Thread: Wrong SYSID in WAL segment

Wrong SYSID in WAL segment

From

"Latrous, Youssef"

Date:

25 October 2010, 17:00:41

Hi there,

In one of our systems we’ve noticed the following (strange?) behavior. In a Master/Slave configuration, we run wal-mgr to achieve data replication from the master to the slave node. Both nodes run PostgreSQL 8.4.1 (on Solaris 10). The slave starts in archive mode and initiates a restore from the log files. After few segments, it complains with the following error message:

...

LOG: WAL file is from different system

DETAIL: WAL file SYSID is 5466170076771909117, pg_control SYSID is 5516922116183112703

LOG: redo done at 0/8FFE920

LOG: last completed transaction was at log time 2010-09-17 10:19:49.545025-04

2010-09-17 10:20:15,621 20400 INFO 000000010000000000000008: Found

2010-09-17 10:20:16,776 20400 INFO {count: 1}

LOG: restored log file "000000010000000000000008" from archive

2010-09-17 10:20:17,118 20417 INFO 00000002.history: not found, ignoring

2010-09-17 10:20:17,119 20417 INFO got SystemExit(1), exiting

LOG: selected new timeline ID: 2

2010-09-17 10:20:17,458 20433 INFO 00000001.history: not found, ignoring

2010-09-17 10:20:17,459 20433 INFO got SystemExit(1), exiting

LOG: archive recovery complete

LOG: database system is ready to accept connections

LOG: autovacuum launcher started

I’m trying to understand few things here:

1) Why one of the segments has a different SYSID (knowing that all WAL segments are originating from the same node)?
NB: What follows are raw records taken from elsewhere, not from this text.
-- ==== Sys2Proof/Syntax.lean ====
section
/-! DEFINITION. The commands of the opcode map (30_encoding.md R103), the ports (R104) and the lines
of the assembler syntax (R109, R110). -/

namespace Sys2Proof

/-- The three command ports (R104). -/
inductive PortId where
  /-- port W, driven by the writer client -/
  | writer
  /-- port R, driven by the reader client -/
  | reader
  /-- port C, driven by the control client -/
  | control
deriving DecidableEq, Repr

/-- The sixteen commands of R103. A constructor holds no operand: the command word holds none, the
operands travel on the port lines (R101). -/
inductive Instr where
  | new
  | newWithStorage
  | destroy
  | flush
  | readReg
  | len
  | elementSize
  | writeAvailable
  | write
  | getWriteRegions
  | advanceWriteIndex
  | readAvailable
  | read
  | readInto
  | getReadRegions
  | advanceReadIndex
deriving DecidableEq, Repr

/-- A line `<port>.<MNEMONIC> <OPA>, <OPB>, <OPC>` of the assembler syntax (R109), operands as written. -/
structure Line where
  port : PortId
  instr : Instr
  operands : List Nat
deriving DecidableEq, Repr

/-- The pseudo-instructions of R110. -/
inductive Pseudo where
  /-- `W.COMMIT n` -/
  | commit (n : Nat)
  /-- `R.CONSUME n` -/
  | consume (n : Nat)
  /-- `R.DRAIN dst` -/
  | drain (dst : Nat)
  /-- `W.TRY_WRITE src, k, esz` -/
  | tryWrite (src k esz : Nat)
deriving DecidableEq, Repr

end Sys2Proof
end

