-- ==== Sys2Proof/Machine/Step.lean ====
section
/-! DEFINITION. One step of the machine: the next atomic step of the schedule (20_memory.md R83). -/

namespace Sys2Proof.Machine

/-- One atomic step: where a port accepts a command, its word is decoded (R106) and the command's
accept step runs, or the word is illegal (R107); any other agent's step is taken as it stands. -/
def step (s : State) : Host.Outcome State Fault Refusal :=
  match s.fetch with
  | .took t => .next t
  | .run word t =>
    match decode word with
    | .ok i => exec i t
    | .error _ => .next t.illegalCommand

/-- `s` with the instruction word `w` (bits at and above `nbits` zero) presented on a port its row
names and accepted by the very next step (log entry 18). -/
def State.withFetchWord (s : State) (nbits w : Nat) : State :=
  let word := BitVec.ofNat 32 (w % 2 ^ nbits)
  s.update fun b => b.placeCommand (placementPort word) word

end Sys2Proof.Machine
end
In other words, under which circumstances the SYSID could be different from one segment to another one on the same node? CRC is ok, which means that none of these segments is corrupted.

2) Once the postmaster encounters this issue, it stops the recovery and switches to master mode, hence breaking Master/Slave mode. What’s the rationale behind changing underneath the system the database mode?

3) How would one know that the replication is progressing correctly?

I’m not sure if it’s the right mailing list. If not, please let me know which one is more appropriate and I’ll post there.

Thank you in advance for your time and help,

Regards,

Youssef

Re: Wrong SYSID in WAL segment

From

Tom Lane

Date:

25 October 2010, 17:14:48

"Latrous, Youssef" <YLatrous@BroadViewNet.com> writes:
> 1) Why one of the segments has a different SYSID (knowing that all WAL
> segments are originating from the same node)?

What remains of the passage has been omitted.